Hay un pasaje en el Evangelio de San Marcos y de San Lucas que describen cómo Jesús se encuentra en el templo con sus discípulos. Allí ven cómo los fariseos y los jefes de los sacerdotes depositan cantidades muy importantes de dinero en el arca destinada a recoger limosnas para el templo.
Pero, Jesús alaba a una viuda que echa una cantidad muy pequeña: “Os aseguro que esa viuda ha echado más que todos los demás. Pues todos han echado de lo que le sobraba; ella, en cambio, ha echado de lo que necesitaba, todo lo que tenía para vivir”
Reflexionando sobre este pasaje, pienso que no es malo lo que hacen los fariseos, especialmente si no persiguen que se les vea y se les admire por su generosidad, pero, indudablemente, es mucho mejor lo que hace la viuda, dar lo que necesita.
Yo diría que lo primero es limosna y los segundo-lo que hace la viuda- es caridad.
Contaré ahora una vivencia personal, en la que pienso que se presentan la limosna y la caridad.
Estaba yo destinado en Cartagena, era joven, soltero y sin compromiso y formaba parte de una pandilla numerosa de chicos y chicas.
Un día, una de las chicas me pidió que le acompañara a visitar a una madre y su hija, para llevarles unas mantas y unos quilos de lentejas y garbanzos.
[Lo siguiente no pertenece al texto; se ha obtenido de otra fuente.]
/-- BINV (R345). -/
def State.invalidateObject (s : State) (die obj : Nat) : State :=
  let old := s.object die obj
  let new := { SyncObj.reset with waiters := old.waiters }
  ((s.unbind old).putObject die obj new).wakeAll die obj (new.status 0x62) fun _ => true

/-- BARRIVE on a barrier (R345). -/
def State.arriveAt (s : State) (die obj : Nat) : State :=
  let o := s.object die obj
  if o.state = 3 then s
  else if o.state = 1 then
    if o.arr < o.memb then (s.putObject die obj { o with arr := o.arr + 1 }).testBarrier die obj
    else s.failBarrier die obj 4
  else match s.arm o with
    | some a => (s.putObject die obj { a with arr := 1 }).testBarrier die obj
    | none => s.failBarrier die obj 5

/-- BEXPECT on a barrier (R345). [DEDUCED, log 57: unsafe] -/
def State.expectAt (s : State) (die obj n : Nat) : State :=
  let o := s.object die obj
  if o.state = 3 then s
  else match (if o.state = 1 then some o else s.arm o) with
    | none => s.failBarrier die obj 5
    | some a =>
      let t := s.putObject die obj { a with pend := (a.pend + n) % 2 ^ 32 }
      if 2 ^ 32 ≤ a.pend + n then t.failBarrier die obj 2 else t.testBarrier die obj

/-- A decrement, or without a byte count a failure (R345, R349). [DEDUCED, log 57: unsafe] -/
def State.decrementAt (s : State) (by_ : Issuer) (die obj : Nat) (bytes : Option Nat) : State :=
  let o := s.object die obj
  if !o.barrier then s.misuse by_ die obj 0x3F
  else if o.state = 3 then s
  else
    let s := s.logObject die obj
    match bytes with
    | none => s.failBarrier die obj 1
    | some d =>
      if o.state = 1 ∧ d ≤ o.pend then (s.putObject die obj { o with pend := o.pend - d }).testBarrier die obj
      else s.failBarrier die obj 3

/-! Answers. -/

/-- What a strand that leaves by BWAIT receives when it does not park (R353): its register takes the status, and the next
bundle issues in the cycle after the answer. -/
def State.resumeWaiter (s : State) (core dst : Nat) (word : W32) : State :=
  s.onCore core fun c =>
    let t := max c.cycle c.issueAt + Config.periods s.fresh
    ({ c with s := c.s.set dst (word.setWidth 64), act := .running, cycle := t, issueAt := t + 1 }).cleanReg dst

/-- The answer to a BWAIT of a handler context: its register takes the status, cycles having passed.
[DEDUCED, log 60: unsafe] -/
def State.answerHandler (s : State) (core id : Nat) (word : W32) : State :=
  let t := (s.core core).cycle + Config.periods s.fresh
  (s.answer core id (word.setWidth 512)).onCore core fun c =>
    { c with issueAt := max c.issueAt (t + 1), cycle := if c.waitsForData then c.cycle else t }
Le acompañé encantado.
En el camino, mi amiga me contó que tanto la madre como la hija vivían en el límite de la pobreza; eran ya mayores, la madre tendría unos ochenta años y la hija, sesenta.
Me pidió que convenciera a la madre para que se fuera al Asilo, donde estaría mejor atendida y la hija dispondría de más medios para subsistir.
Llegamos a la casa, nos abrieron la puerta y pasamos al comedor; en él había una mesa y dos sillas.
Les dimos las mantas y las legumbres, mientras yo les proponía que la madre se fuese al Asilo, donde estaría mejor.
La reacción de la madre y la hija fue recoger lo que llevábamos, colocarlo en el punto más alejado de la mesa y empujarnos suavemente hacia la salida. Antes de darnos cuenta se había cerrado la puerta.
Hasta aquí, lo que yo llamaría “limosna”; ahora expongo lo que considero “caridad”.
Pasó algún tiempo y mi amiga me volvió a invitar a visitar a la madre e hija, y me hizo ver que sería bueno que la madre fuese al Asilo.
Recapacité sobre lo que había pasado la vez anterior y vi claro que me había confiado al don del convencimiento, que creía tener, y a mis propias fuerzas; era necesario cambiar.
Me fui a la mejor pastelería de Cartagena y compré la docena de pasteles más apetitosa. Llegamos a la casa y nos hicieron pasar; lo hice sonriente, dejé los pasteles en la mesa y abrí el paquete.
Luego, me dirigí a la madre y le dije: “Ya me he enterado quién es usted”.
Me miró intrigada y me preguntó: “quién era”.
Se lo aclaré: “Cuando el rey Alfonso XIII se exiló de España y se fue a Italia, embarcó en Cartagena en un crucero. Pasaba en coche por la calle Mayor y dijo al conductor que parara. Se bajó del coche y se acercó a una chica joven muy guapa, la besó y dijo: “Quiero despedirme de España dando un beso a la mujer más guapa de Cartagena”.
Y me he enterado que aquella joven era usted.
Mientras le decía esto, la tenía cogida por los hombros y, luego, le di un par de besos. La madre se puso colorada y vi que estaba encantada. La hija se ofreció a que acompañásemos con agua a los pasteles, se fue y volvió con un jarro y dos vasos. Estaba claro que además de tener sólo dos sillas, sólo había dos vasos.
Seguimos charlando y yo continué metiéndome con ellas, especialmente con la madre.
En un momento concreto desaparecieron, estuvieron un rato fuera y luego volvieron.
La hija se dirigió entonces hacia mí y me dijo: “Mi madre y yo hemos estado hablando y si usted cree que lo mejor para ella es que se vaya al Asilo, estamos dispuestas a aceptarlo”
La verdad es que yo pensaba que habían salido para tratar el tema.
Entonces, me volví a ellas y les dije: “Por mi parte pueden ustedes hacer lo que quieran. Pero, yo, si fuese ustedes, me quedaría en mi casa, porque es mejor pasar necesidades en compañía que estar mejor, pero separados”.
La madre y la hija me abrazaron, me dieron sendos besos y no paraban de darme gracias.
Debo confesar que, siempre que pienso en ellas, llego a la conclusión de que acerté plenamente, porque estoy convencido de que esta segunda vez no fui yo el que actué, sino que el Espíritu Santo quiso servirse de mí para realizar aquella obra de “caridad”.